- [What needs to be done]: Quote every entry word for word.

- [Dataset records]:
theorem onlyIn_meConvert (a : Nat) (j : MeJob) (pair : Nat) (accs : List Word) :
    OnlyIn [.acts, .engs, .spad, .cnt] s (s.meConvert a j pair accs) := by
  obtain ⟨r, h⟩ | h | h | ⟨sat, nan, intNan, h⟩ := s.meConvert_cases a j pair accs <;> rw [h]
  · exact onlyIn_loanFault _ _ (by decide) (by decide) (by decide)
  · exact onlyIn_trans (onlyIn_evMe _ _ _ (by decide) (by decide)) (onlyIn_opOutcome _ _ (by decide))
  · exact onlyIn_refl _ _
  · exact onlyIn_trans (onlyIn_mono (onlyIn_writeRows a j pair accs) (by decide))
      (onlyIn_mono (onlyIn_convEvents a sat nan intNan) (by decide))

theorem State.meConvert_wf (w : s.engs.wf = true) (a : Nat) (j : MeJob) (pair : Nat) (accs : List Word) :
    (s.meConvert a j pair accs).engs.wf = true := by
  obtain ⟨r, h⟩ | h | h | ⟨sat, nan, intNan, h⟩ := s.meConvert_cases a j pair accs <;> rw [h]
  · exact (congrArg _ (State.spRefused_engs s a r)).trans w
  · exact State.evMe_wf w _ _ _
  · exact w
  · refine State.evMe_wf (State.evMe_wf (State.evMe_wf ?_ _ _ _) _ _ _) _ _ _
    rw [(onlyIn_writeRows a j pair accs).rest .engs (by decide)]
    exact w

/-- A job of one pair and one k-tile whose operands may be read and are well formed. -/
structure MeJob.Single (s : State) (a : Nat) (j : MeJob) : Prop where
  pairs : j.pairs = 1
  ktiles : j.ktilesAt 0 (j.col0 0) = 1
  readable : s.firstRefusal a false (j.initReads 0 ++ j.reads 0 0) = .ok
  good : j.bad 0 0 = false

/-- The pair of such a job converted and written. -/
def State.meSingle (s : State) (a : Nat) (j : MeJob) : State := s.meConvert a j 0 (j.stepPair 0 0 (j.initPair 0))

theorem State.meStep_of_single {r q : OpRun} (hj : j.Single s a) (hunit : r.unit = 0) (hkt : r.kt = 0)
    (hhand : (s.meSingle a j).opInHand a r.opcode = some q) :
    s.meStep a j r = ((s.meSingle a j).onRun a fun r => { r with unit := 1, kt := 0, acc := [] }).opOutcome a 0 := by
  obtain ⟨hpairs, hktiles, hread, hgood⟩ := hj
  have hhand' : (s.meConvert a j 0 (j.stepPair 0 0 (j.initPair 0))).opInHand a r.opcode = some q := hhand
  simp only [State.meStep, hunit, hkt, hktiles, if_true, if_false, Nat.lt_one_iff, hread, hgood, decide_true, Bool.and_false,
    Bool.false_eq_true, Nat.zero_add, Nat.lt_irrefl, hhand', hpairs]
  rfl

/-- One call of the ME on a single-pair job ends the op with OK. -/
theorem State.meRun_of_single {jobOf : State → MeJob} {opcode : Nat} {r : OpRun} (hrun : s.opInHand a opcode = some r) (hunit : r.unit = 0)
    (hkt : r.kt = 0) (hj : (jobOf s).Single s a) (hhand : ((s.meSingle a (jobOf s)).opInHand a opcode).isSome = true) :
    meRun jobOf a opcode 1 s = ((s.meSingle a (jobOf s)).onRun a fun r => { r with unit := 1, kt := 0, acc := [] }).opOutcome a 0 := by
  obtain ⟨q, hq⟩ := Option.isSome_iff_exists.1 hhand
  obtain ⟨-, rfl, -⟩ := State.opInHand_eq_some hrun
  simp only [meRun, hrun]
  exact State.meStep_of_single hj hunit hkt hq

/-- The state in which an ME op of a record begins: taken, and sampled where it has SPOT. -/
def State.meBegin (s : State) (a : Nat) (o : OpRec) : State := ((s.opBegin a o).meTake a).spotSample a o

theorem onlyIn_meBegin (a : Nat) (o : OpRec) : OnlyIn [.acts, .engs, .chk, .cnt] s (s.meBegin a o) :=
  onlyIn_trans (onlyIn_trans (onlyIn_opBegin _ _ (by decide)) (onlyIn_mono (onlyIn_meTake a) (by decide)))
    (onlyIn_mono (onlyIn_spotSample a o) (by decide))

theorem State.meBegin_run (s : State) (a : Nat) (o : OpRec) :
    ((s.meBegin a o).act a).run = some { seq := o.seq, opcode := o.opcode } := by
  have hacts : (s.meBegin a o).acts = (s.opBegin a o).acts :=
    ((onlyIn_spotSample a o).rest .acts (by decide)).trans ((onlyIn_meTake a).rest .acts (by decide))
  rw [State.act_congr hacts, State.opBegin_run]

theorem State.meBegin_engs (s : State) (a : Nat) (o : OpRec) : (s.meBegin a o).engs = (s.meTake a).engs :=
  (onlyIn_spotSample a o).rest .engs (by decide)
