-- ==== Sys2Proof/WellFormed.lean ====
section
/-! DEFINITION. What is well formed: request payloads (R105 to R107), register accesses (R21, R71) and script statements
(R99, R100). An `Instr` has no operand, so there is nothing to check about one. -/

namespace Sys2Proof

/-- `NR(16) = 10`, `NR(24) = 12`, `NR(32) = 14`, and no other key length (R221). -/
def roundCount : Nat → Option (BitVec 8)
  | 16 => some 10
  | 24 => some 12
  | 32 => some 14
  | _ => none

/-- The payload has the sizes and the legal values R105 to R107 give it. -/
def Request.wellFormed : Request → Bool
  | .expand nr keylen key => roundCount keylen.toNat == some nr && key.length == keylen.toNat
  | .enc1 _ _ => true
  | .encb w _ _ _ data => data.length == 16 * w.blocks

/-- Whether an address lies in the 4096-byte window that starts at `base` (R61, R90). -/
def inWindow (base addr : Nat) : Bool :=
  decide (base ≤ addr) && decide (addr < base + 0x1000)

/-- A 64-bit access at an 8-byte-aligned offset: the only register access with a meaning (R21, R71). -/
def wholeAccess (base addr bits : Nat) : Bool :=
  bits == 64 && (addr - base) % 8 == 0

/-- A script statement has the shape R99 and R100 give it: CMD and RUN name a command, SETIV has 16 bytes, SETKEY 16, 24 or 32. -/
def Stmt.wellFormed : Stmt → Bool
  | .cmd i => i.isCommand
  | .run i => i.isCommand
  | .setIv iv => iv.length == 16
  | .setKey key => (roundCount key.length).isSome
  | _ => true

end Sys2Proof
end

- [Output for this task]:
theorem onlyIn_meConvert (a : Nat) (j : MeJob) (pair : Nat) (accs : List Word) :
    OnlyIn [.acts, .engs, .spad, .cnt] s (s.meConvert a j pair accs) := by
  obtain ⟨r, h⟩ | h | h | ⟨sat, nan, intNan, h⟩ := s.meConvert_cases a j pair accs <;> rw [h]
  · exact onlyIn_loanFault _ _ (by decide) (by decide) (by decide)
  · exact onlyIn_trans (onlyIn_evMe _ _ _ (by decide) (by decide)) (onlyIn_opOutcome _ _ (by decide))
  · exact onlyIn_refl _ _
  · exact onlyIn_trans (onlyIn_mono (onlyIn_writeRows a j pair accs) (by decide))
      (onlyIn_mono (onlyIn_convEvents a sat nan intNan) (by decide))

theorem State.meConvert_wf (w : s.engs.wf = true) (a : Nat) (j : MeJob) (pair : Nat) (accs : List Word) :
    (s.meConvert a j pair accs).engs.wf = true := by
  obtain ⟨r, h⟩ | h | h | ⟨sat, nan, intNan, h⟩ := s.meConvert_cases a j pair accs <;> rw [h]
  · exact (congrArg _ (State.spRefused_engs s a r)).trans w
  · exact State.evMe_wf w _ _ _
  · exact w
  · refine State.evMe_wf (State.evMe_wf (State.evMe_wf ?_ _ _ _) _ _ _) _ _ _
    rw [(onlyIn_writeRows a j pair accs).rest .engs (by decide)]
    exact w

/-- A job of one pair and one k-tile whose operands may be read and are well formed. -/
structure MeJob.Single (s : State) (a : Nat) (j : MeJob) : Prop where
  pairs : j.pairs = 1
  ktiles : j.ktilesAt 0 (j.col0 0) = 1
  readable : s.firstRefusal a false (j.initReads 0 ++ j.reads 0 0) = .ok
  good : j.bad 0 0 = false

/-- The pair of such a job converted and written. -/
def State.meSingle (s : State) (a : Nat) (j : MeJob) : State := s.meConvert a j 0 (j.stepPair 0 0 (j.initPair 0))

theorem State.meStep_of_single {r q : OpRun} (hj : j.Single s a) (hunit : r.unit = 0) (hkt : r.kt = 0)
    (hhand : (s.meSingle a j).opInHand a r.opcode = some q) :
    s.meStep a j r = ((s.meSingle a j).onRun a fun r => { r with unit := 1, kt := 0, acc := [] }).opOutcome a 0 := by
  obtain ⟨hpairs, hktiles, hread, hgood⟩ := hj
  have hhand' : (s.meConvert a j 0 (j.stepPair 0 0 (j.initPair 0))).opInHand a r.opcode = some q := hhand
  simp only [State.meStep, hunit, hkt, hktiles, if_true, if_false, Nat.lt_one_iff, hread, hgood, decide_true, Bool.and_false,
    Bool.false_eq_true, Nat.zero_add, Nat.lt_irrefl, hhand', hpairs]
  rfl

/-- One call of the ME on a single-pair job ends the op with OK. -/
theorem State.meRun_of_single {jobOf : State → MeJob} {opcode : Nat} {r : OpRun} (hrun : s.opInHand a opcode = some r) (hunit : r.unit = 0)
    (hkt : r.kt = 0) (hj : (jobOf s).Single s a) (hhand : ((s.meSingle a (jobOf s)).opInHand a opcode).isSome = true) :
    meRun jobOf a opcode 1 s = ((s.meSingle a (jobOf s)).onRun a fun r => { r with unit := 1, kt := 0, acc := [] }).opOutcome a 0 := by
  obtain ⟨q, hq⟩ := Option.isSome_iff_exists.1 hhand
  obtain ⟨-, rfl, -⟩ := State.opInHand_eq_some hrun
  simp only [meRun, hrun]
  exact State.meStep_of_single hj hunit hkt hq

/-- The state in which an ME op of a record begins: taken, and sampled where it has SPOT. -/
def State.meBegin (s : State) (a : Nat) (o : OpRec) : State := ((s.opBegin a o).meTake a).spotSample a o

theorem onlyIn_meBegin (a : Nat) (o : OpRec) : OnlyIn [.acts, .engs, .chk, .cnt] s (s.meBegin a o) :=
  onlyIn_trans (onlyIn_trans (onlyIn_opBegin _ _ (by decide)) (onlyIn_mono (onlyIn_meTake a) (by decide)))
    (onlyIn_mono (onlyIn_spotSample a o) (by decide))

theorem State.meBegin_run (s : State) (a : Nat) (o : OpRec) :
    ((s.meBegin a o).act a).run = some { seq := o.seq, opcode := o.opcode } := by
  have hacts : (s.meBegin a o).acts = (s.opBegin a o).acts :=
    ((onlyIn_spotSample a o).rest .acts (by decide)).trans ((onlyIn_meTake a).rest .acts (by decide))
  rw [State.act_congr hacts, State.opBegin_run]

theorem State.meBegin_engs (s : State) (a : Nat) (o : OpRec) : (s.meBegin a o).engs = (s.meTake a).engs :=
  (onlyIn_spotSample a o).rest .engs (by decide)
-- ==== Sys2Proof/WellFormed.lean ====
section
/-! DEFINITION. What is well formed: request payloads (R105 to R107), register accesses (R21, R71) and script statements
(R99, R100). An `Instr` has no operand, so there is nothing to check about one. -/

namespace Sys2Proof

/-- `NR(16) = 10`, `NR(24) = 12`, `NR(32) = 14`, and no other key length (R221). -/
def roundCount : Nat → Option (BitVec 8)
  | 16 => some 10
  | 24 => some 12
  | 32 => some 14
  | _ => none

/-- The payload has the sizes and the legal values R105 to R107 give it. -/
def Request.wellFormed : Request → Bool
  | .expand nr keylen key => roundCount keylen.toNat == some nr && key.length == keylen.toNat
  | .enc1 _ _ => true
  | .encb w _ _ _ data => data.length == 16 * w.blocks

/-- Whether an address lies in the 4096-byte window that starts at `base` (R61, R90). -/
def inWindow (base addr : Nat) : Bool :=
  decide (base ≤ addr) && decide (addr < base + 0x1000)

/-- A 64-bit access at an 8-byte-aligned offset: the only register access with a meaning (R21, R71). -/
def wholeAccess (base addr bits : Nat) : Bool :=
  bits == 64 && (addr - base) % 8 == 0

/-- A script statement has the shape R99 and R100 give it: CMD and RUN name a command, SETIV has 16 bytes, SETKEY 16, 24 or 32. -/
def Stmt.wellFormed : Stmt → Bool
  | .cmd i => i.isCommand
  | .run i => i.isCommand
  | .setIv iv => iv.length == 16
  | .setKey key => (roundCount key.length).isSome
  | _ => true

end Sys2Proof
end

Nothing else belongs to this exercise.